ABSTRACT

Shareholder activism has had an impact on the way companies work by focusing the attention of company managers on the environmental, social and governance standards (ESG) embedded in corporate decisions. Such standards are key factors in ensuring that today’s businesses adopt strategies that will ensure sustainable practices. However, not all shareholders receive the same attention from company managers. In fact, there are studies showing that the existence of certain shareholder attributes are necessary for managers to pay attention on their claims. It has been suggested that legitimacy is the strongest attribute associated with shareholder saliency. A claim that is backed by a considerable body of qualitative research.
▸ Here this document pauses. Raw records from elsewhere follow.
theorem standing_of_sound (r : SlotRef) : Standing .none (s.site r) := by
  have hs1 := hs.slots r
  rcases hc : (s.slot r).current with _ | id
  · have idle : (s.site r).Idle := fun v hv => by
      obtain ⟨hm, rfl⟩ := mem_site_tasks.mp hv
      by_contra hvc
      have := hs.currents v hm (by simpa using hvc)
      simp [hc] at this
    refine .free hc (hs1.tenure hc) ?_ ?_ ?_ idle
    · refine List.eq_nil_iff_forall_not_mem.mpr fun a ha => ?_
      obtain ⟨u, -, -, -, -, ht⟩ := request_of_sound hs ha
      simp [hs1.tenure hc] at ht
    · refine List.eq_nil_iff_forall_not_mem.mpr fun e he => ?_
      obtain ⟨⟨u, hu, -, hr, hst⟩, -⟩ := lit_of_sound hs he
      have := idle u (mem_site_tasks.mpr ⟨hu, hr⟩)
      simp [hst, TaskState.isCurrent] at this
    · exact hs1.dark fun u hu => by simp [State.currentTask, hc] at hu
  · obtain ⟨u, hu, rfl, hr, huc⟩ := hs1.current id hc
    have seat := seats_of_current hs hi hu hr hc
    have hct : s.currentTask r = some u := by
      simp [State.currentTask, hc, (task?_eq_some_iff hi).mpr ⟨hu, rfl⟩]
    have requests : u.state ≠ .waitLoad → (s.site r).requests = [] := fun hne =>
      List.eq_nil_iff_forall_not_mem.mpr fun a ha => by
        obtain ⟨v, hv, -, hvr, hvs, -⟩ := request_of_sound hs ha
        have e := seat.only v (mem_site_tasks.mpr ⟨hv, hvr⟩) (by simp [hvs, TaskState.isCurrent])
        exact hne (e ▸ hvs)
    have lit : u.state ≠ .shown → (s.site r).lit = [] := fun hne =>
      List.eq_nil_iff_forall_not_mem.mpr fun e he => by
        obtain ⟨⟨v, hv, -, hvr, hvs⟩, -⟩ := lit_of_sound hs he
        have e := seat.only v (mem_site_tasks.mpr ⟨hv, hvr⟩) (by simp [hvs, TaskState.isCurrent])
        exact hne (e ▸ hvs)
    have dark : u.state ≠ .shown → (s.site r).Dark := fun hne =>
      hs1.dark fun v hv => by rw [hct] at hv; cases hv; exact hne
    rcases hst : u.state with _ | _ | _ | _ | _ | _ | _ | _ <;> rw [hst] at huc requests lit dark <;>
      first | (cases huc; done) | skip
    · obtain ⟨a, ha, hat⟩ := hs.queued u hu hst
      obtain ⟨v, hv, hvi, hvr, -, hten⟩ := (hs.governors u.slot.seg).queue a ha
      obtain rfl := eq_of_id hi hv hu (hvi.trans hat)
      have hx : a.ix = r.ix := by rw [← hr, hvr]
      have hrq : (s.site r).requests = [a] := by
        rw [site_requests, ← hx, ← hr]
        exact filter_eq_singleton (hs.governors v.slot.seg).queueSlots ha
      have htr : (s.site r).tenure = some a.stamp := by
        rw [site_tenure, ← hten, ← hr]
        congr 1
        rw [hvr]
      exact .waits v a seat hst htr hrq hat (lit (by simp)) (dark (by simp))
    · obtain ⟨e, he, het⟩ := hs.lit u hu hst
      obtain ⟨v, hv, hvi, hvr, -⟩ := (hs.governors u.slot.seg).lit e he
      obtain rfl := eq_of_id hi hv hu (hvi.trans het)
      have hx : e.ix = r.ix := by rw [← hr, hvr]
      have hl : (s.site r).lit = [e] := by
        rw [site_lit, ← hx, ← hr]
        exact filter_eq_singleton (hs.governors v.slot.seg).litSlots he
      have hsty := (lit_of_sound hs (r := r) (e := e) (by rw [hl]; simp)).2
      obtain ⟨ho, hd⟩ := hs1.owned v hct hst
      refine .shows v e seat hst ?_ (requests (by simp)) hl het hsty ho hd
      rw [site_tenure, ← hr]
      exact hs.tenures v hv hst
    · exact .blocked u seat hst (requests (by simp)) (lit (by simp)) (dark (by simp))
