/-- Restyling the shadows of some entries, none of them at `r`. -/
theorem site_restyleAll_of_ne (g : Seg) (f : LitEntry → Nat) {l : List LitEntry} {r : SlotRef} (s : State)
    (h : ∀ e ∈ l, r ≠ ⟨g, e.ix⟩) :
    (l.foldl (fun acc e => acc.restyleShadow ⟨g, e.ix⟩ (f e)) s).site r = s.site r := by
  induction l generalizing s with
  | nil => rfl
  | cons e l ih =>
    rw [List.foldl_cons, ih _ fun e' he' => h e' (List.mem_cons_of_mem e he'), site_restyleShadow,
      if_neg (h e List.mem_cons_self)]

/-- Restyling the shadows of some entries, those at `r` at level `v`. -/
theorem site_restyleAll (g : Seg) (f : LitEntry → Nat) {l : List LitEntry} {r : SlotRef} {v : Nat} (s : State)
    (h : ∀ e ∈ l, r = ⟨g, e.ix⟩ → f e = v) (hv : (∃ e ∈ l, r = ⟨g, e.ix⟩) ∨ (s.shadow r).level = v) :
    (l.foldl (fun acc e => acc.restyleShadow ⟨g, e.ix⟩ (f e)) s).site r =
      { s.site r with shadow := (s.shadow r).atLevel v } := by
  induction l generalizing s with
  | nil =>
    obtain ⟨e, he, -⟩ | hv := hv
    · cases he
    · subst hv; rfl
  | cons e l ih =>
    have hl : ∀ e' ∈ l, r = ⟨g, e'.ix⟩ → f e' = v := fun e' he' => h e' (List.mem_cons_of_mem e he')
    by_cases her : r = ⟨g, e.ix⟩
    · have hfe := h e List.mem_cons_self her
      have hsite := site_restyleShadow s ⟨g, e.ix⟩ (f e) r
      rw [if_pos her, ← her] at hsite
      have hsh : ((s.restyleShadow r (f e)).shadow r) = (s.shadow r).atLevel (f e) := congrArg Site.shadow hsite
      rw [List.foldl_cons, ← her, ih _ hl (Or.inr (by rw [hsh]; exact hfe)), hsite, hsh, hfe]
      rfl
    · have hsite := site_restyleShadow s ⟨g, e.ix⟩ (f e) r
      rw [if_neg her] at hsite
      have hsh : ((s.restyleShadow ⟨g, e.ix⟩ (f e)).shadow r) = s.shadow r := congrArg Site.shadow hsite
      have hv' : (∃ e' ∈ l, r = ⟨g, e'.ix⟩) ∨ ((s.restyleShadow ⟨g, e.ix⟩ (f e)).shadow r).level = v := by
        rw [hsh]
        refine hv.imp_left ?_
        rintro ⟨e', he', hr⟩
        rcases List.mem_cons.mp he' with rfl | he'
        · exact absurd hr her
        · exact ⟨e', he', hr⟩
      rw [List.foldl_cons, ih _ hl hv', hsite, hsh]

/-- The lit entry and the shadow at the level `f` gives. -/
def Site.relevel (x : Site) (f : LitEntry → Nat) : Site :=
  match x.lit with
  | [] => x
  | e :: _ => { x with lit := [{ e with effective := f e }], shadow := x.shadow.atLevel (f e) }

/-- The slot has nothing lit, or one entry at the level of its shadow. -/
def Site.Level (x : Site) : Prop := x.lit = [] ∨ ∃ e, x.lit = [e] ∧ x.shadow.level = e.effective

theorem Standing.level {d : Debt} {x : Site} (h : Standing d x) : x.Level := by
  cases h with
  | shows u e seat state tenure requests lit task styles => exact .inr ⟨e, lit, styles.level⟩
  | display e idle requests lit styles => exact .inr ⟨e, lit, styles.level⟩
  | _ => exact .inl ‹_›

theorem Site.relevel_of_nil {x : Site} (h : x.lit = []) (f : LitEntry → Nat) : x.relevel f = x := by
  unfold Site.relevel; rw [h]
Our findings, based on quantitative analysis, suggest that power plays a key role in shareholder salience. It has been assumed that minority shareholder resolutions are put forward when engagement between shareholders and company managers breaks down. But we find that in the majority of instances where we find both shareholder engagement and one or more shareholder resolutions, that the minority resolution proceeded the engagement and may well have been required in order to gain attention from the company. Despite claims to the contrary from investors and from corporate managers, it appears that shareholder power remains a key aspect in shareholder saliency. This chapter goes on to ask if there is a greater chance of success in achieving the stated ESG goal with the company if the dialogue occurred before the resolution was put forward rather than if the dialogue occurred after the resolution was put forward.